Recycling of various industrial rubbers:
Prof. von Meerwall and his group are also interested in the recycling of various industrial rubbers (styrene-butadiene; natural rubber; silicone rubber) to help give them a second life. He collaborates with Prof. Isayev (Polymer Engineering) and some of his students to investigate at the molecular level how powerful ultrasound causes rubbery materials to disintegrate. NMR relaxation and diffusion measurements reveal the molecular motions of various components of the polymer network after it is broken up. The idea is to prepare for industrial implementation of the ultrasound method and to maximize its effectiveness. The project is now evolving to include industrially important rubbers containing solid filler particles.
Development and characterization of biocompatible polymer materials:
Prof. von Meerwall and members of his group are collaborating with Prof. Kennedy (Polymer Science) and with Profs. Cheung and Lopina (Chemical Engineering) and their students to develop and characterize biocompatible polymer membranes and bicontinuous composites . These are suitable for implants into the body, and will either enclose bioactive substances subject to attack by the immune system, e. g., in the treatment of diabetes, or else directly deliver drugs at carefully controlled rates. NMR diffusion measurements indicate the permeability of various membranes or composites to molecules of widely different sizes and shapes.
In addition, Prof. von Meerwall's group collaborates widely with polymer scientists whose studies call for measurements of molecular motions and diffusion in rubbery polymers, networks, and colloids. The laboratory frequently hosts graduate students and colleagues from other departments at Akron, and from other universities and laboratories.
Surface and Low Temperature Physics
Condensed Matter
Dr. Mallik
Certain polymers, and other smaller molecules, chemisorb on metal oxides via acid-base reactions to form covalent bridges or resonant bonds.
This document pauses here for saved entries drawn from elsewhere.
-- ==== Sys2Proof/Certificates/Slice0/Obligations.lean ====
section
/-! DEFINITION. The statements for the provers, each a Prop. The premises speak of the state and the operands alone. -/

section

open Sys2Proof Sys2Proof.Machine

/-! ### Encoding and decoding -/

/-- Words that the manual's examples spell out decode to the forms they stand for, one or more of each family. -/
def Obligations.WrittenWordsDecode : Prop :=
  decodeS .wave 0x04618700 = .ok (.sadd 6 6 7) ∧
  decodeS .wave 0x0830FFFC = .ok (.saddi 3 3 (-4)) ∧
  decodeS .wave 0x4005FFFD = .ok (.sloop 5 (-3)) ∧
  decodeS .wave 0x44024000 = .ok (.lrun 9) ∧
  decodeS .wave 0x506120E0 = .ok (.sst 6 4 ⟨.rel, 1⟩ .b64 0) ∧
  decodeS .wave 0x6401E122 = .ok (.barWait 7 ⟨.acq, 1⟩ 2) ∧
  decodeS .wave 0x6CA10620 = .ok (.cpy 10 4 6 2) ∧
  decodeS .wave 0x70C00502 = .ok (.ringGet 12 5) ∧
  decodeS .wave 0x75431000 = .ok (.spawn 20 12 16) ∧
  decodeS .wave 0x7D430A00 = .ok (.wloop 20 12 10) ∧
  decodeS .crane 0x883188F0 = .ok (.mma 3 6 8 15) ∧
  decodeS .wave 0xFC014002 = .ok (.tlbiVa 5) ∧
  decodeL 0x0046_0500_6000_0008_0800_0064 =
    .ok (.add { laneZero with ty := .i32, d := 10, a := 3, sat := true, imm := true, imm16 := 100 }) ∧
  decodeL 0x08D4_0200_2010_0600_0000_0000 = .ok (.fma { laneZero with ty := .f32, d := 4, a := 1, b := 2, c := 3 }) ∧
  decodeL 0x1400_0280_A000_0000_0803_0001 =
    .ok (.shfl { laneZero with d := 5, a := 5, imm := true, aux := 3, imm16 := 1 }) ∧
  decodeL 0x1600_0080_8010_0000_4421_0010 =
    .ok (.ld { laneZero with d := 1, a := 4, b := 2, ka := true, aux := 0x421, imm16 := 16 }) ∧
  decodeL 0x1CD2_0100_4000_0600_1000_0000 = .ok (.dcor { laneZero with ty := .f64, d := 2, a := 2, c := 3, kc := true }) ∧
  decodeL 0x1E00_0000_0000_0040_0000_0028 = .ok (.lbr { laneZero with msel := 1, imm16 := 40 })

/-- R131 to R134, R146 and the family encodings: the word of a well-formed S-stream form decodes to that form, with every
operand at every value the encoding admits, on the engine whose form it is. -/
def Obligations.ScalarEncodeDecode : Prop :=
  ∀ (i : Instr) (w : BitVec 32), i.wf = true → encodeS i = some w → decodeS (engineOf w) w = .ok i

/-- R135, R139 and the family encodings: the word of a well-formed lane form, the pair word included, decodes to that form,
with every operand at every value the encoding admits. -/
def Obligations.LaneEncodeDecode : Prop :=
  ∀ (i : Instr) (w : BitVec 96), i.wf = true → encodeL i = some w → decodeL w = .ok i

/-- No bit of a word is ignored (R132): a word that decodes is the word of what it decodes to, which is well-formed; in the
S-stream and in the lane stream. -/
def Obligations.DecodedWordIsTheEncoding : Prop :=
  (∀ (e : Engine) (w : BitVec 32) (i : Instr), decodeS e w = .ok i → i.wf = true ∧ encodeS i = some w) ∧
  ∀ (w : BitVec 96) (i : Instr), decodeL w = .ok i → i.wf = true ∧ encodeL i = some w

/-! ### One step -/

/-- A step runs the decoded instruction. With no move scheduled, an S-stream with nothing to take first fetches the word at
its pc, and a lane slot in RUN fetches its lane word, no lane word waiting behind the lane stream that has to come first
(log 86); where the fetch answers `n` in state `s1` and `n` decodes to `i`, the step is `exec i s1`, followed by what goes
on beside it. With an event scheduled next, the step is the event's `exec`.
The model's readings or choices in it: log 2, 86. -/
def Obligations.StepRunsTheDecodedInstruction : Prop :=
  (∀ (s s1 : State) (hid : Nat) (h : Hart) (n : Nat) (i : Instr),
    s.sched = [] → s.cur = .scalar hid → s.hart? hid = some h → h.still = false → s.saved h = false →
    s.asyncDue hid h = none → h.wait = none → h.acq = false → h.late = [] ∨ passesLate (BitVec.ofNat 32 n) = true →
    s.fetchBytes hid h h.pc 4 accFetch = (s1, .ok n) → decodeS h.engine (BitVec.ofNat 32 n) = .ok i →
    step s = match exec i s1 with
      | .next t => .next (background s (afterIssue s t))
      | .fault r => .fault r
      | .refused r => .refused r) ∧
  (∀ (s s1 : State) (hid : Nat) (slot : Bool) (h : Hart) (n : Nat) (i : Instr),
    s.sched = [] → s.cur = .lane hid slot → s.hart? hid = some h → s.lanesGo h = true → (h.slot slot).st = .run →
    h.late = [] ∨ h.passes i = true → s.fetchBytes hid h (h.laneAddr slot) 12 accFetch = (s1, .ok n) → decodeL (BitVec.ofNat 96 n) = .ok i →
    step s = match exec i s1 with
      | .next t => .next (background s (afterIssue s t))
      | .fault r => .fault r
      | .refused r => .refused r) ∧
  ∀ (s : State) (i : Instr) (rest : List Move), s.sched = .event i :: rest → step s = exec i { s with sched := rest }

/-- The module always goes on (R145, R357): with no event scheduled from outside, a step answers a next state from every
state; what an instruction cannot do is a trap, a stall or the end of a task, and never the end of the run.
The model's readings or choices in it: log 2. -/
def Obligations.ModuleNeverStops : Prop :=
  ∀ s : State, s.sched = [] → ∃ t, step s = .next t

/-- Every step keeps memory in its canonical form: addresses strictly rising, and no byte listed that equals what an
unlisted address reads as.
The model's readings or choices in it: log 3. -/
def Obligations.StepKeepsMemoryCanonical : Prop :=
  ∀ s t : State, Memory.wf s.mem.mem → step s = .next t → Memory.wf t.mem.mem

/-- What reset leaves: memory with nothing listed, no hart, unit, copy, task or job, the timebase at 0, every launch queue's
register and the TROOT, TSPACE and ROLE registers of every VF at 0 (VFSCHED at weight 1), and the wave-scope control
registers and FMT of every hart a phase starts at the values of R200 and R295. That the timebase starts at 0 is the model's
choice (log 1).
The model's readings or choices in it: log 3. -/
def Obligations.ResetState : Prop :=
  let s := State.reset
  Memory.wf s.mem.mem ∧ s.mem.mem = [] ∧ s.harts = [] ∧ s.gangs = [] ∧ s.copies = [] ∧ s.tileOps = [] ∧
  s.prog.tasks = [] ∧ s.prog.jobs = [] ∧ s.time = 0 ∧ (∀ a, byteAt s.mem.mem a = 0) ∧
  (∀ vf, (s.vfRegs vf).troot = 0 ∧ (s.vfRegs vf).tspace = 0 ∧ (s.vfRegs vf).roleLow = 0 ∧ (s.vfRegs vf).roleHigh = 0 ∧
    (s.vfRegs vf).roleTime = 0 ∧ (s.vfRegs vf).sched = 1) ∧
  (∀ q, (s.queue q).ctl = 0) ∧
  ∀ unit e gang index core part berth role start pc,
    let h := Hart.fresh unit e gang index core part berth role start pc
    h.fstat = 0 ∧ h.wstat = 0 ∧ h.corrLimit = 3 ∧ h.corrKappa = 0x3FE0000000000000 ∧ h.corrOvf = 0 ∧ h.fmt = fmtReset ∧
    (∀ r, h.getS r = TV.zero) ∧ (∀ k, h.getK k = TV.zero) ∧ (∀ r l, h.getV r l = LV.zero) ∧ h.m0 = BitVec.allOnes 32

/-! ### The S-stream: registers -/

/-- R180, R183, R184: the two-source forms write their values, tagged by both sources (R177), and move on; each immediate
form has the effect of its register form with the immediate for b, settled; the two constant forms. -/
def Obligations.ScalarArithmeticResults : Prop :=
  (∀ (s : State) (hid : Nat) (h : Hart) (d a b : SReg), ScalarReady s hid h [a, b] [d] →
    let x := (h.getS a).val
    let y := (h.getS b).val
    let n := (y.extractLsb' 0 6).toNat
    let gives (i : Instr) (v : Word) : Prop := exec i s = .next (s.result hid d ⟨v, (h.getS a).tag || (h.getS b).tag⟩)
    gives (.sadd d a b) (x + y) ∧ gives (.ssub d a b) (x - y) ∧ gives (.smul d a b) (x * y) ∧
    gives (.smulh d a b) ((x.signExtend 128 * y.signExtend 128).extractLsb' 64 64) ∧
    gives (.smulhn d a b) ((x.zeroExtend 128 * y.zeroExtend 128).extractLsb' 64 64) ∧
    gives (.sand d a b) (x &&& y) ∧ gives (.sor d a b) (x ||| y) ∧ gives (.sxor d a b) (x ^^^ y) ∧
    gives (.sshl d a b) (x <<< n) ∧ gives (.sshr d a b) (x >>> n) ∧ gives (.ssra d a b) (x.sshiftRight n) ∧
    gives (.smin d a b) (if x.toInt < y.toInt then x else y) ∧ gives (.smax d a b) (if x.toInt < y.toInt then y else x) ∧
    gives (.sminn d a b) (if x.toNat < y.toNat then x else y) ∧ gives (.smaxn d a b) (if x.toNat < y.toNat then y else x) ∧
    ∀ sh : BitVec 3, gives (.slea d a b sh) (x + y <<< sh.toNat)) ∧
  ∀ (s : State) (hid : Nat) (h : Hart) (d a : SReg) (i : BitVec 14) (n : BitVec 6) (c : BitVec 20),
    let x := (h.getS a).val
    let t := (h.getS a).tag
    (ScalarReady s hid h [a] [d] →
      exec (.saddi d a i) s = .next (s.result hid d ⟨x + i.signExtend 64, t⟩) ∧
      exec (.sandi d a i) s = .next (s.result hid d ⟨x &&& i.signExtend 64, t⟩) ∧
      exec (.sori d a i) s = .next (s.result hid d ⟨x ||| i.signExtend 64, t⟩) ∧
      exec (.sxori d a i) s = .next (s.result hid d ⟨x ^^^ i.signExtend 64, t⟩) ∧
      exec (.sshli d a n) s = .next (s.result hid d ⟨x <<< n.toNat, t⟩) ∧
      exec (.sshri d a n) s = .next (s.result hid d ⟨x >>> n.toNat, t⟩) ∧
      exec (.ssrai d a n) s = .next (s.result hid d ⟨x.sshiftRight n.toNat, t⟩)) ∧
    (ScalarReady s hid h [] [d] → exec (.smovl d c) s = .next (s.result hid d ⟨c.signExtend 64, false⟩)) ∧
    (ScalarReady s hid h [d] [d] → exec (.sshor d c) s =
      .next (s.result hid d ⟨(h.getS d).val <<< 20 ||| c.zeroExtend 64, (h.getS d).tag⟩))

/-- R181: quotients and remainders with their corners, and bit fields clipped to the register's end. No division traps; an
empty field leaves the destination of `sbfi` unchanged, value and tag, and gives 0 in `sbfx`. -/
def Obligations.ScalarDivisionAndBitFields : Prop :=
  ∀ (s : State) (hid : Nat) (h : Hart) (d a b : SReg),
    let x := (h.getS a).val
    let y := (h.getS b).val
    let t := (h.getS a).tag || (h.getS b).tag
    let o := (y.extractLsb' 0 8).toNat
    let w := min (y.extractLsb' 8 8).toNat (64 - o)
    let empty := (y.extractLsb' 8 8).toNat = 0 ∨ 64 ≤ o
    (ScalarReady s hid h [a, b] [d] →
      exec (.sdiv d a b) s = .next (s.result hid d ⟨if y = 0 then 0
        else if x = BitVec.intMin 64 ∧ y = -1 then BitVec.intMin 64 else BitVec.ofInt 64 (x.toInt.tdiv y.toInt), t⟩) ∧
      exec (.srem d a b) s = .next (s.result hid d ⟨if y = 0 then x
        else if x = BitVec.intMin 64 ∧ y = -1 then 0
        else BitVec.ofInt 64 (x.toInt - y.toInt * x.toInt.tdiv y.toInt), t⟩) ∧
      exec (.sdivn d a b) s = .next (s.result hid d ⟨if y = 0 then 0 else BitVec.ofNat 64 (x.toNat / y.toNat), t⟩) ∧
      exec (.sremn d a b) s = .next (s.result hid d ⟨if y = 0 then x else BitVec.ofNat 64 (x.toNat % y.toNat), t⟩) ∧
      (∃ v : Word, exec (.sbfx d a b false) s = .next (s.result hid d ⟨v, t⟩) ∧ (empty → v = 0) ∧
        (¬empty → ∀ i, v.getLsbD i = (decide (i < w) && x.getLsbD (o + i)))) ∧
      ∃ v : Word, exec (.sbfx d a b true) s = .next (s.result hid d ⟨v, t⟩) ∧ (empty → v = 0) ∧
        (¬empty → ∀ i, i < 64 → v.getLsbD i = if i < w then x.getLsbD (o + i) else x.getLsbD (o + w - 1))) ∧
    (ScalarReady s hid h [a, b, d] [d] →
      (empty → exec (.sbfi d a b) s = .next (s.nextPc hid)) ∧
      (¬empty → ∃ v : Word, exec (.sbfi d a b) s = .next (s.result hid d ⟨v, t || (h.getS d).tag⟩) ∧
        ∀ i, v.getLsbD i = if o ≤ i ∧ i < o + w then x.getLsbD (i - o) else (h.getS d).val.getLsbD i))

/-- R182: the eight conditions of `scmp` and `scmpi`. -/
def Obligations.ScalarCompareConditions : Prop :=
  ∀ (s : State) (hid : Nat) (h : Hart) (d a b : SReg) (cc : BitVec 3) (i : BitVec 11),
    (ScalarReady s hid h [a, b] [d] → exec (.scmp d a b cc) s = .next (s.result hid d
      ⟨if scalarCondition cc (h.getS a).val (h.getS b).val then 1 else 0, (h.getS a).tag || (h.getS b).tag⟩)) ∧
    (ScalarReady s hid h [a] [d] → exec (.scmpi d a cc i) s = .next (s.result hid d
      ⟨if scalarCondition cc (h.getS a).val (i.signExtend 64) then 1 else 0, (h.getS a).tag⟩))

/-- R180: `scmov` keeps or takes the value by b, its tag joining a, b and the old d in both cases; `sclz` counts the zero
bits above the highest one, 64 of them in 0; `spop` counts one bits; `sext` extends its 8, 16 or 32 low bits. -/
def Obligations.ScalarSelectCountExtend : Prop :=
  ∀ (s : State) (hid : Nat) (h : Hart) (d a b : SReg),
    let x := (h.getS a).val
    let t := (h.getS a).tag
    (ScalarReady s hid h [a, b, d] [d] → ∀ nz : Bool, exec (.scmov d a b nz) s = .next (s.result hid d
      ⟨if ((h.getS b).val ≠ 0) = (nz = true) then x else (h.getS d).val, t || (h.getS b).tag || (h.getS d).tag⟩)) ∧
    (ScalarReady s hid h [a] [d] →
      exec (.sclz d a) s = .next (s.result hid d
        ⟨BitVec.ofNat 64 ((List.range 64).takeWhile fun i => !x.getMsbD i).length, t⟩) ∧
      exec (.spop d a) s = .next (s.result hid d ⟨BitVec.ofNat 64 ((List.range 64).filter fun i => x.getLsbD i).length, t⟩) ∧
      exec (.sext d a 0) s = .next (s.result hid d ⟨(x.extractLsb' 0 8).signExtend 64, t⟩) ∧
      exec (.sext d a 1) s = .next (s.result hid d ⟨(x.extractLsb' 0 16).signExtend 64, t⟩) ∧
      exec (.sext d a 2) s = .next (s.result hid d ⟨(x.extractLsb' 0 32).signExtend 64, t⟩) ∧
      exec (.sext d a 3) s = .next (s.result hid d ⟨(x.extractLsb' 0 8).zeroExtend 64, t⟩) ∧
      exec (.sext d a 4) s = .next (s.result hid d ⟨(x.extractLsb' 0 16).zeroExtend 64, t⟩) ∧
      exec (.sext d a 5) s = .next (s.result hid d ⟨(x.extractLsb' 0 32).zeroExtend 64, t⟩))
It is important to understand the surface physics and chemistry of such systems from a fundamental standpoint, but also because they have important technological applications in aircraft construction, adhesion, corrosion, lubrication, and catalysis. We have used Multiple Reflection Absorption Infrared Spectroscopy (MRAIRS) and Inelastic Electron Tunneling Spectroscopy (IETS) to record spectra of quasi-monolayer films of molecules as large as polymers adsorbed on metal oxides to reveal information on the molecules? adsorbed geometrical configurations. Interpretation of the adsorption mechanisms for these systems depends on the ability to detect carbonyl, phosphoryl, phosphonyl, sulphonyl and other vibrational modes of surface-adsorbed species. Our results for carbonyl containing molecules show that in addition to stoichiometric and steric differences between the various adsorbates, the sample fabrication processes involved also affect the intensity of the associated spectral lines. Comparison of MRAIRS and IETS spectra in the past has largely ignored these constraints limiting the effectiveness of these techniques. Our work suggests that these two techniques, when used in tandem, can provide valuable information for a wider range of systems of adsorbates.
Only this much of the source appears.